RESEARCH ARTICLE


Reduced Postoperative Pain and Complications after a Modified Multidisciplinary Approach for Bariatric Surgery



Rachel A. Karlnoski1, 2, Collin Sprenker B.S1, Suvikram Puri3, Ren Chen4, Devanand Mangar1, Michel M. Murr2, Enrico M. Camporesi1, 2, *
1 Florida Gulf to Bay Anesthesiology, Tampa General Hospital, Tampa, FL, USA
2 Department of Surgery, University of South Florida, Tampa, FL, USA
3 Georgia Health Sciences University, Augusta, Georgia, USA
4 Biostatistics Core, University of South Florida, Tampa, FL, USA


© 2013 Karlnoski et al.

open-access license: This is an open access article distributed under the terms of the Creative Commons Attribution 4.0 International Public License (CC-BY 4.0), a copy of which is available at: https://creativecommons.org/licenses/by/4.0/legalcode. This license permits unrestricted use, distribution, and reproduction in any medium, provided the original author and source are credited.

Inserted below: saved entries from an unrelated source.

-- ==== Sys2Proof/Laws/State.lean ====
section
/-! SUPPORT. One lemma per field per plain update of the state, each true by rfl. -/

namespace Sys2Proof.Machine

variable (s : State)

/-! Emit appends one event (20_memory.md R112). -/

@[simp] theorem State.emit_modSel (e : Event) : (s.emit e).modSel = s.modSel := rfl
@[simp] theorem State.emit_err (e : Event) : (s.emit e).err = s.err := rfl
@[simp] theorem State.emit_lastErr (e : Event) : (s.emit e).lastErr = s.lastErr := rfl
@[simp] theorem State.emit_tickDt (e : Event) : (s.emit e).tickDt = s.tickDt := rfl
@[simp] theorem State.emit_modTri (e : Event) : (s.emit e).modTri = s.modTri := rfl
@[simp] theorem State.emit_modSin (e : Event) : (s.emit e).modSin = s.modSin := rfl
@[simp] theorem State.emit_beginResult (e : Event) : (s.emit e).beginResult = s.beginResult := rfl
@[simp] theorem State.emit_begun (e : Event) : (s.emit e).begun = s.begun := rfl
@[simp] theorem State.emit_awaiting (e : Event) : (s.emit e).awaiting = s.awaiting := rfl
@[simp] theorem State.emit_ready (e : Event) : (s.emit e).ready = s.ready := rfl
@[simp] theorem State.emit_awaitDev (e : Event) : (s.emit e).awaitDev = s.awaitDev := rfl
@[simp] theorem State.emit_convResult (e : Event) : (s.emit e).convResult = s.convResult := rfl
@[simp] theorem State.emit_adcGain (e : Event) : (s.emit e).adcGain = s.adcGain := rfl
@[simp] theorem State.emit_adcRate (e : Event) : (s.emit e).adcRate = s.adcRate := rfl
@[simp] theorem State.emit_groupCount (e : Event) : (s.emit e).groupCount = s.groupCount := rfl
@[simp] theorem State.emit_table (e : Event) : (s.emit e).table = s.table := rfl
@[simp] theorem State.emit_boards (e : Event) : (s.emit e).boards = s.boards := rfl
@[simp] theorem State.emit_devices (e : Event) : (s.emit e).devices = s.devices := rfl
@[simp] theorem State.emit_voices (e : Event) : (s.emit e).voices = s.voices := rfl
@[simp] theorem State.emit_trace (e : Event) : (s.emit e).trace = s.trace ++ [e] := rfl
@[simp] theorem State.emit_params (e : Event) : (s.emit e).params = s.params := rfl
@[simp] theorem State.emit_frames (e : Event) : (s.emit e).frames = s.frames := rfl
@[simp] theorem State.emit_replies (e : Event) : (s.emit e).replies = s.replies := rfl
@[simp] theorem State.emit_busAnswers (e : Event) : (s.emit e).busAnswers = s.busAnswers := rfl
@[simp] theorem State.emit_modAnswers (e : Event) : (s.emit e).modAnswers = s.modAnswers := rfl
@[simp] theorem State.emit_freeIndex (e : Event) : (s.emit e).freeIndex = s.freeIndex := rfl

/-! The error record writes ERR, LAST_ERR and one Log event (60_exceptions.md R372). -/

@[simp] theorem State.raise_modSel (e : ErrorKind) (i o : Byte) : (s.raise e i o).modSel = s.modSel := rfl
@[simp] theorem State.raise_err (e : ErrorKind) (i o : Byte) : (s.raise e i o).err = s.err ||| errorMask e := rfl
@[simp] theorem State.raise_lastErr (e : ErrorKind) (i o : Byte) : (s.raise e i o).lastErr = { opc := o, index := i, code := errorCode e } := rfl
@[simp] theorem State.raise_tickDt (e : ErrorKind) (i o : Byte) : (s.raise e i o).tickDt = s.tickDt := rfl
@[simp] theorem State.raise_modTri (e : ErrorKind) (i o : Byte) : (s.raise e i o).modTri = s.modTri := rfl
@[simp] theorem State.raise_modSin (e : ErrorKind) (i o : Byte) : (s.raise e i o).modSin = s.modSin := rfl
@[simp] theorem State.raise_beginResult (e : ErrorKind) (i o : Byte) : (s.raise e i o).beginResult = s.beginResult := rfl
@[simp] theorem State.raise_begun (e : ErrorKind) (i o : Byte) : (s.raise e i o).begun = s.begun := rfl
@[simp] theorem State.raise_awaiting (e : ErrorKind) (i o : Byte) : (s.raise e i o).awaiting = s.awaiting := rfl
@[simp] theorem State.raise_ready (e : ErrorKind) (i o : Byte) : (s.raise e i o).ready = s.ready := rfl
@[simp] theorem State.raise_awaitDev (e : ErrorKind) (i o : Byte) : (s.raise e i o).awaitDev = s.awaitDev := rfl
@[simp] theorem State.raise_convResult (e : ErrorKind) (i o : Byte) : (s.raise e i o).convResult = s.convResult := rfl
@[simp] theorem State.raise_adcGain (e : ErrorKind) (i o : Byte) : (s.raise e i o).adcGain = s.adcGain := rfl
@[simp] theorem State.raise_adcRate (e : ErrorKind) (i o : Byte) : (s.raise e i o).adcRate = s.adcRate := rfl
@[simp] theorem State.raise_groupCount (e : ErrorKind) (i o : Byte) : (s.raise e i o).groupCount = s.groupCount := rfl
@[simp] theorem State.raise_table (e : ErrorKind) (i o : Byte) : (s.raise e i o).table = s.table := rfl
@[simp] theorem State.raise_boards (e : ErrorKind) (i o : Byte) : (s.raise e i o).boards = s.boards := rfl
@[simp] theorem State.raise_devices (e : ErrorKind) (i o : Byte) : (s.raise e i o).devices = s.devices := rfl
@[simp] theorem State.raise_voices (e : ErrorKind) (i o : Byte) : (s.raise e i o).voices = s.voices := rfl
@[simp] theorem State.raise_trace (e : ErrorKind) (i o : Byte) : (s.raise e i o).trace = s.trace ++ [.log .error (subsystemOf (errorCode e) o) (errorCode e) i] := rfl
@[simp] theorem State.raise_params (e : ErrorKind) (i o : Byte) : (s.raise e i o).params = s.params := rfl
@[simp] theorem State.raise_frames (e : ErrorKind) (i o : Byte) : (s.raise e i o).frames = s.frames := rfl
@[simp] theorem State.raise_replies (e : ErrorKind) (i o : Byte) : (s.raise e i o).replies = s.replies := rfl
@[simp] theorem State.raise_busAnswers (e : ErrorKind) (i o : Byte) : (s.raise e i o).busAnswers = s.busAnswers := rfl
@[simp] theorem State.raise_modAnswers (e : ErrorKind) (i o : Byte) : (s.raise e i o).modAnswers = s.modAnswers := rfl
@[simp] theorem State.raise_freeIndex (e : ErrorKind) (i o : Byte) : (s.raise e i o).freeIndex = s.freeIndex := rfl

* Address correspondence to this author at the University of South Florida College of Medicine, 1 Tampa General Circle, Suite A327, Tampa, FL 33606, USA; Tel: 813.844.7170; Fax: 813.844.7580; E-mail: ecampore@health.usf.edu


Abstract

Background:

There are considerable implications for pain management in morbidly obese patients undergoing weight loss operations. The purpose of this study was to determine if a modified postoperative analgesic regimen and a dedicated postoperative bariatric team reduced pain scores, length of stay and postoperative complications.

Materials and Methods:

We performed a retrospective analysis of morbidly obese patients admitted to our medical center for laparoscopic Roux-en-Y gastric bypass (LRYGB) and laparoscopic adjustable gastric banding (LAGB). Our previous postoperative pain regimen was ketorolac (30 mg IV plus 15 mg q6h) and patient controlled analgesia (PCA) morphine and was converted to ketorolac (30 mg IV and 30 mg i.m, plus 15 mg q6h), and IV PCA hydromorphone. Visual analog scale (VAS) pain scores from the post-operative care unit were collected retrospectively. The bariatric team was led by a nurse practitioner consisted of a psychologist, exercise physiologist, and nutritionist.

Results:

Eighty-five patients underwent bariatric operations in the year prior to implementation of the revised postoperative pain management regimen and 372 patients underwent bariatric surgery in the 2 years following implementation. Patient age, gender and BMI were evenly distributed for both groups. Mean VAS scores on postoperative days 1 through 5 were significantly lower after implanting our modified pain regimen (p<0.0001). Pain scores were significantly higher for patients that underwent LRYGB compared to LAGB (p<0.0001). Overall, length of hospital stay was unaffected by the new pain regimen, however a significant reduction was found in patients that underwent LAGB (0.8 days less; p=0.0001).

Conclusion:

Use of our modified pain regimen resulted in a more effective analgesic protocol and a reduction of hospital stay, without added complications or side effects.

Keywords: Analgesia, gastric banding, gastric bypass, hydromorphone, ketorolac, laparoscopic, Obesity, Roux-en-Y.